Just got prodigy and am experimenting creating NER annotation of data. At first I did ner.manual with --label PER,LOC,ORG, but after completing that and training a simple model I decided I really wanted to have a label "EVT". I poked around to see if there's some way to take my original dataset and "evolve" it and add "EVT", but I can't see a way. I tried things like rerunning ner.manual with all four labels on the original but it says there are no tasks. I tried creating two dataset and "db-merge" or "db-in" on them but that didn't really seem to work (but then I'm still new to this).

I'm early enough into the process that I can just reannotate from the beginning, but I can foresee cases in the future where be might want to add annotations to an existing dataset or even maybe create a couple datasets with a few related labels and then "merge" them together in various ways for specific application domains.

Guidance appreciated.

1 Like

Hi Craig!

Here's an approach that might work. Let's say that I start with this dataset.

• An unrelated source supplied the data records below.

-- ==== Sys2Proof/Machine/Collective.lean ====
section
/-! DEFINITION. The collective engine (R429-R434): `bxsum`, what other members send, and how a collective ends. -/

namespace Sys2Proof.Machine

/-- R429: a collective descriptor. -/
structure CollectiveDesc where
  topk : Bool
  type : Nat
  sources : Nat
  count : Nat
  tag : Nat
  k : Nat
  src : Nat
  sstride : Nat
  dst : Nat
  table : Nat
  members : Nat
  rank : Nat
  timeout : Nat
  sync : Word
  status : Word
deriving DecidableEq, Repr

/-- R429: its fields. -/
def collectiveOf (d : List Byte) : CollectiveDesc :=
  { topk := fieldOf d 0 1 = 1, type := fieldOf d 1 1, sources := fieldOf d 2 1, count := fieldOf d 4 4, tag := fieldOf d 8 4, k := fieldOf d 12 4,
    src := fieldOf d 16 8, sstride := fieldOf d 24 8, dst := fieldOf d 32 8, table := fieldOf d 40 8, members := fieldOf d 48 2, rank := fieldOf d 50 2,
    timeout := fieldOf d 52 2, sync := wordFieldOf d 56, status := wordFieldOf d 64 }

/-- R429: the element type. -/
def CollectiveDesc.ty (c : CollectiveDesc) : Ty := (tyOfCode c.type).getD .f32

/-- R429: bytes of an element. -/
def CollectiveDesc.size (c : CollectiveDesc) : Nat := c.ty.width / 8

/-- R429: the limits of a descriptor, but for the member table. -/
def collectiveOk (d : List Byte) : Bool :=
  let c := collectiveOf d
  fieldOf d 0 1 ≤ 1 && (if c.topk then c.type ≤ 5 || c.type = 8 || c.type = 9 else c.type = 4 || c.type = 5) && 1 ≤ c.sources && c.sources ≤ 16 &&
    zeroBytes d 3 1 && 1 ≤ c.count && c.count ≤ 2 ^ 28 &&
    (if c.topk then 1 ≤ c.k && c.k ≤ 65536 && c.k ≤ c.count * c.sources * c.members else c.k = 0) && c.src % c.size = 0 && c.sstride % c.size = 0 &&
    c.dst % 8 = 0 && c.table % 2 = 0 && 1 ≤ c.members && c.members ≤ 4096 && c.rank < c.members && zeroBytes d 54 2 && c.sync.toNat % 32 = 0 &&
    c.status.toNat % 8 = 0 && zeroBytes d 72 56

/-- R429: the member table: ids distinct and below the domain size, with the package's own at its rank. -/
def tableOk (domain own rank : Nat) (table : List Nat) : Bool :=
  table.all (· < domain) && (distinct table).length == table.length && table[rank]? == some own

/-- R431, R432: the parts of a result, by offset and length: the elements, and for a top-k the indices. -/
def CollectiveDesc.parts (c : CollectiveDesc) : List (Nat × Nat) :=
  if c.topk then [(0, c.k * c.size), ((c.k * c.size + 7) / 8 * 8, 8 * c.k)] else [(0, c.count * c.size)]

/-- The bytes of a result. -/
def CollectiveDesc.resultBytes (c : CollectiveDesc) : Nat := (c.parts.map (·.2)).sum

/-- The lines, or parts of lines, that a result is written to. -/
def CollectiveDesc.pieces (c : CollectiveDesc) : List (Nat × Nat) := c.parts.flatMap fun p => linePieces (p.2 / 64 + 2) (c.dst + p.1) p.2

/-- R429: the agent of a collective: the engine stands on die 0. -/
def Collective.agent (c : Collective) : Agent := { die := 0, context := c.context, launch := some (c.launch, c.group), ordered := c.ordered }

/-- R433: n elements of a source from element i on: a term that faults counts as +0, and the first fault is kept. -/
def State.sourceTerms (s : State) (ag : Agent) (size at_ : Nat) (fault : Option FaultCode) : Nat → List Word × Option FaultCode × State
  | 0 => ([], fault, s)
  | n + 1 =>
    let r := match s.engineBytes ag at_ size with
      | .ok (bs, t) => (BitVec.ofNat 64 (natOfBytes bs), fault, t)
      | .error e => (0, some (fault.getD e.1), s)
    let rest := State.sourceTerms r.2.2 ag size (at_ + size) r.2.1 n
    (r.1 :: rest.1, rest.2)

/-- R429: the terms of this member, source by source, from source j on. -/
def State.collectiveTerms (s : State) (ag : Agent) (c : CollectiveDesc) (j : Nat) (fault : Option FaultCode) : Nat → List (List Word) × Option FaultCode × State
  | 0 => ([], fault, s)
  | n + 1 =>
    let r := s.sourceTerms ag c.size ((c.src + j * c.sstride) % 2 ^ 64) fault c.count
    let rest := State.collectiveTerms r.2.2 ag c (j + 1) r.2.1 n
    (r.1 :: rest.1, rest.2)

/-- R434: does some piece of a range lie on an ordered page? -/
def State.touchesOrdered (s : State) (f : Nat) (x : Fibre) (ps : List (Nat × Nat)) : Bool :=
  ps.any fun p =>
    match s.locate f x { slice := false } (BitVec.ofNat 64 p.1) 1 1 with
    | .ok (.mem _ _ ordered _ _, _) => ordered
    | .ok (.slice _, _) | .ok (.grant _, _) | .error _ => false

/-- R433: where the sources of a collective lie in memory. -/
def State.sourceSpans (s : State) (ag : Agent) (c : CollectiveDesc) : List (Nat × Nat × Nat × Nat) :=
  (List.range c.sources).flatMap fun j =>
    let at_ := (c.src + j * c.sstride) % 2 ^ 64
    (linePieces (c.count * c.size / 64 + 2) at_ (c.count * c.size)).filterMap fun p =>
      match s.engineLocate ag p.1 p.2 false with
      | .ok (.mem pa _ _ _ _, _) => some (pa, p.2, j, p.1 - at_)
      | .ok (.slice _, _) | .ok (.grant _, _) | .error _ => none

/-- R434: the collective as the engine holds it. Its sources are read as the release leaves them (R433). -/
def State.startCollective (s : State) (f : Nat) (x : Fibre) (bs : List Byte) (table : List Nat) : State :=
  let r := s.releaseOn x.core
  let s := r.1.reconcileHome [r.2]
  let root := match s.launches.get? x.launch with
    | some l => (l.queue, l.tag, l.slot)
    | none => (0, 0, 0)
  let c : Collective :=
    { context := x.context, launch := x.launch, group := s.linearOf f, queue := root.1, tag := root.2.1, slot := root.2.2, desc := bs, table := table, started := s.time, ordered := s.inOrdered x.launch,
      acquired := [r.2] }
  let d := collectiveOf bs
  let c := { c with terms := (s.collectiveTerms c.agent d 0 none d.sources).1, spans := s.sourceSpans c.agent d }
  { s with collectives := s.collectives.put s.fresh c, fresh := s.fresh + 1 }

/-- R434. -/
def execBxsum (a : Src) (s : State) : Host.Outcome State Fault Refusal :=
  s.issueWith fun f x =>
    let va := x.read (s.bankOf x) a
    if x.speculative then .stall .resolution
    else if va.toNat % 64 != 0 then .trap .align va 0
    else
      match fibreReader f x s va.toNat 128 with
      | .error e => .trap e.1 e.2 0
      | .ok (bs, t) =>
        let c := collectiveOf bs
        if c.table % 2 != 0 then .trap .align (BitVec.ofNat 64 c.table) 0
        else
          match fibreReader f x t c.table (2 * c.members) with
          | .error e => .trap e.1 e.2 0
          | .ok (tb, u) =>
            let table := (List.range c.members).map fun i => fieldOf tb (2 * i) 2
            if !collectiveOk bs || !tableOk s.domainSize s.node c.rank table then .trap .access va 0
            else if (s.taskOf f x).isSome && u.touchesOrdered f x c.pieces then .trap .access (BitVec.ofNat 64 c.dst) 0
            else if s.collectives.length ≥ 64 then .stall .collectives
            else .done (u.startCollective f x bs table)

/-! ### Results -/

/-- R431: 1 + floor(log2 |x|) of a finite value that is not 0. -/
def topExponent (x : XVal) : Option Int :=
  match x with
  | .fin _ m => if m.isZero then none else some (m.exp + m.man.log2 + 1)
  | .inf _ | .nan _ => none

/-- R431, phase 1: the agreed exponent of a block's terms; 0 without a finite term that is not 0. -/
def blockExponent (ts : List XVal) : Int :=
  ((ts.filterMap topExponent).foldl (fun m e => match m with
    | none => some e
    | some d => some (if d < e then e else d)) (none : Option Int)).getD 0

/-- R431: BINFIX of a term that counts: 0 for one that is not finite; with inexact where it changes the value. -/
def binTerm (e : Int) (x : XVal) : Flagged Int :=
  match x with
  | .fin neg m => ((binFix x e).1, (binFix x e).2 ||| flagIf (m.roundSteps neg (e - 99) .rn).2 Flag.inexact)
  | .inf _ | .nan _ => (0, 0#6)

/-- R431, phase 2: the result at one position. -/
def binnedSum (t : Ty) (e : Int) (ts : List XVal) : Flagged Word :=
  let fixed := ts.map (binTerm e)
  let flags := fixed.foldl (fun acc v => acc ||| v.2) 0#6
  if ts.any XVal.isNan || ts.contains (.inf false) || ts.contains (.inf true) then
    let r := sumX .rn ts
    let w := roundTo t .rn r.1
    (w.1, flags ||| r.2 ||| w.2)
  else
    let total := (fixed.map (·.1)).sum
    let x : XVal := if total = 0 then .fin (!ts.isEmpty && ts.all fun v => v.isZero && v.isNeg) ⟨0, 0, false⟩ else .fin (total < 0) ⟨total.natAbs, e - 99, false⟩
    let r := roundTo t .rn x
    (r.1, flags ||| r.2)

/-- R431: the elements of a binned sum over every member's sources. -/
def sumResult (t : Ty) (count : Nat) (sources : List (List Word)) : Flagged (List Word) :=
  let at_ (i : Nat) : List XVal := sources.map fun ws => exact t (ws.getD i 0)
  let rs := (List.range count).map fun i =>
    let block := ((List.range 256).map (i / 256 * 256 + ·)).filter (· < count)
    binnedSum t (blockExponent (block.flatMap at_)) (at_ i)
  (rs.map (·.1), rs.foldl (fun acc r => acc ||| r.2) 0#6)

/-- R432: the k greatest terms and their global indices, in descending order. -/
def topkResult (t : Ty) (k : Nat) (terms : List Word) : List (Word × Nat) :=
  (sortBy (fun a b => totalKey t a.1 ≥ totalKey t b.1) (terms.zip (List.range terms.length))).take k

/-- R431, R432: the bytes of a result, part by part, with its flags. -/
def CollectiveDesc.result (c : CollectiveDesc) (sources : List (List Word)) : Flagged (List Byte) :=
  if c.topk then
    let r := topkResult c.ty c.k sources.flatten
    ((r.flatMap fun e => valueBytes c.ty e.1) ++ r.flatMap fun e => bytesOfNat 8 e.2, 0#6)
  else
    let r := sumResult c.ty c.count sources
    (r.1.flatMap (valueBytes c.ty), r.2)

/-- R433: is byte i of the result undefined, when source bytes were written, or source terms changed, between issue and completion? A sum's element depends on
its block. -/
def Collective.dependsOn (c : Collective) (after : List (List Word)) (i : Nat) : Bool :=
  let d := collectiveOf c.desc
  if d.topk then c.terms != after || !c.touched.isEmpty
  else
    let n := i / d.size / 256
    let block (ws : List Word) : List Word := (ws.drop (n * 256)).take 256
    c.terms.map block != after.map block || c.touched.any fun t => t.2 / d.size / 256 == n

/-- Some bytes of a list are free. -/
def State.blurWhere (s : State) (p : Nat → Bool) (bs : List Byte) : List Byte × State :=
  let r := s.freeBytes bs.length
  ((List.range bs.length).map fun i => if p i then r.1.getD i 0 else bs.getD i 0, r.2)

/-- R433: bytes are written line by line at their homes; the first fault is kept. -/
def State.writeResult (s : State) (ag : Agent) (bs : List Byte) (fault : Option FaultCode) : List (Nat × Nat) → Option FaultCode × State
  | [] => (fault, s)
  | p :: ps =>
    match s.engineLocate ag p.1 p.2 true with
    | .error e => State.writeResult s ag (bs.drop p.2) (some (fault.getD e)) ps
    | .ok (l, t) => State.writeResult ((t.engineWrite ag l (bs.take p.2)).getD t) ag (bs.drop p.2) fault ps

/-- R433: the value of a status word. -/
def collectiveStatus (status : Nat) (fault : Option FaultCode) (flags : FlagSet) : Nat :=
  status * 2 ^ 60 + (match fault with | some e => e.code | none => 0) * 2 ^ 52 + flags.toNat

/-- R433, R484: a collective ends: its status word is written; one that cannot be is reported by kind 13. (DEDUCED, assumption 74) -/
def State.endCollective (s : State) (k : Nat) (c : Collective) (status : Nat) (fault : Option FaultCode) (flags : FlagSet) : State :=
  let d := collectiveOf c.desc
  let s := { s with collectives := s.collectives.del k }
  if d.status = 0 then s
  else
    match s.engineLocate c.agent d.status.toNat 8 true with
    | .error e =>
      s.contextEvent c.context
        { kind := 13, status := e.code, queue := c.queue, tag := c.tag, low := BitVec.ofNat 32 c.slot, high := BitVec.ofNat 32 c.group,
          word := BitVec.ofNat 64 s.time }
    | .ok (l, t) => (t.engineWrite c.agent l (bytesOfNat 8 (collectiveStatus status fault flags))).getD t

/-- R429: the sources of every member, in the order of the table. -/
def Collective.sources (c : Collective) (own : List (List Word)) : List (List Word) :=
  (List.range c.table.length).flatMap fun r =>
    if r = (collectiveOf c.desc).rank then own
    else match c.messages.find? fun m => m.rank == r with
      | some m => m.terms
      | none => []

/-- R433: the result is written, the addition made once all of it is, and the status word written. (DEDUCED, assumption 74) -/
def State.completeCollective (s : State) (k : Nat) (c : Collective) : State :=
  let d := collectiveOf c.desc
  let r := s.collectiveTerms c.agent d 0 none d.sources
  let res := d.result (c.sources r.1)
  let b := r.2.2.blurWhere (c.dependsOn r.1) res.1
  let w := b.2.writeResult c.agent b.1 none d.pieces
  let added := if d.sync = 0 || w.1.isSome then .ok w.2 else w.2.engineAdd 0 c.context c.ordered d.sync 1 []
  let fault := match added with
    | .ok _ => r.2.1.or w.1
    | .error e => some (r.2.1.getD e)
  let s := match added with
    | .ok t => t
    | .error _ => w.2
  s.endCollective k c (if fault.isSome then 1 else 0) fault res.2

/-- R430: has every other member's part arrived? (DESIGN CHOICE, assumption 75) -/
def Collective.full (c : Collective) : Bool :=
  (List.range c.table.length).all fun r => r = (collectiveOf c.desc).rank || c.messages.any fun m => m.rank == r

/-- R430: do two members match? One that gives itself a rank of another member, or none of the table, has another table or another count. -/
def Collective.agrees (c : Collective) (m : CollectiveMessage) : Bool :=
  m.rank != (collectiveOf c.desc).rank && m.rank < (collectiveOf c.desc).members && m.match0 == c.desc.take 16 ++ (c.desc.drop 48).take 2 && m.table == c.table

/-- R430: of the collectives with a tag that lack a message, it meets the first in issue order among the same members; where there is none, the first, which it does
not match. -/
def State.collectiveFor (s : State) (m : CollectiveMessage) : Option Nat :=
  let lacking (p : Collective → Bool) : Option Nat :=
    (s.collectives.keys fun _ o => (collectiveOf o.desc).tag == m.tag && p o && !o.messages.any fun n => n.rank == m.rank).head?
  (lacking fun o => o.table == m.table).or (lacking fun _ => true)

/-- R430-R433: what another member sends arrives, and the collective completes once every part is there. Members that do not match end with status 2, and
their result bytes are undefined. Of a single member, nothing is awaited. -/
def execCollectiveTraffic (k : Nat) (m : CollectiveMessage) (s : State) : Host.Outcome State Fault Refusal :=
  match s.collectives.get? k with
  | none => .next s
  | some c =>
    let d := collectiveOf c.desc
    if c.full then
      let a := s.engineAcquires c.acquired
      .next (if a.2 then a.1.completeCollective k c else a.1)
    else if m.tag != d.tag || s.collectiveFor m != some k || !s.link.control.getLsbD 15 then .next s
    else if !c.agrees m then
      let r := s.freeBytes d.resultBytes
      let w := r.2.writeResult c.agent r.1 none d.pieces
      .next (w.2.endCollective k c 2 none 0)
    else
      let c := { c with messages := c.messages ++ [m] }
      let s := { s with collectives := s.collectives.put k c }
      let a := s.engineAcquires c.acquired
      .next (if !c.full then s else if a.2 then a.1.completeCollective k c else a.1)

/-- R430: a member has not joined within the timeout. -/
def execCollectiveTimeout (k : Nat) (s : State) : Host.Outcome State Fault Refusal :=
  match s.collectives.get? k with
  | none => .next s
  | some c =>
    let t := (collectiveOf c.desc).timeout
    if t = 0 || c.full || s.time < c.started + t * 1000000 then .next s else .next (s.endCollective k c 4 none 0)

/-- R434: an abort of a context ends its collectives with status 3. -/
def State.abortCollectives (s : State) (c : Nat) : State :=
  s.collectives.foldl (fun s e => if e.2.context = c then s.endCollective e.1 e.2 3 none 0 else s) s

end Sys2Proof.Machine
end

{"text": "hello my name is james"}
{"text": "hello my name is john"}
{"text": "hello my name is robert"}
{"text": "hello my name is michael"}
{"text": "hello my name is william"}
{"text": "hello my name is mary"}
{"text": "hello my name is david"}
{"text": "hello my name is richard"}
{"text": "hello my name is joseph"}

I'll annotate it via this recipe call.

python -m prodigy ner.manual issue-6870 blank:en examples.jsonl --label name

This allows me to make annotations like this one.

But now let's say that I annotate all 10 of these examples and that I later decide to add another label. Then I could do this:

python -m prodigy ner.manual issue-6870 blank:en examples.jsonl --label name,greeting

But this will indeed show you this:

Prodigy internally uses a hashing mechanism to ensure that you don't annotate duplicate items. This is a great feature, but in this case you'd like to re-do the examples.

One method for this is to just restart. You'd refer to the annotations that already exist, but you'd create a new dataset.

python -m prodigy ner.manual issue-6870-new blank:en dataset:issue-6870 --label name,greeting 

This would work, because we're creating a new dataset called issue-6870-new which has zero annotations. Note that we're using the dataset:-prefix in dataset:issue-6870 to tell Prodigy that this is indeed a dataset that we're referring to, not a file on disk.

When you run this, your interface will look like this.

That means that you still have your old annotations around, but you can annotate the new one on top.

CleanShot 2023-10-30 at 11.01.11

Let me know if this helps!

2 Likes

That helps! I had not seen that I could use dataset:X as the input to the labeling process. That will certainly come in handy as we need to add/change/delete labeling.

Thanks.

1 Like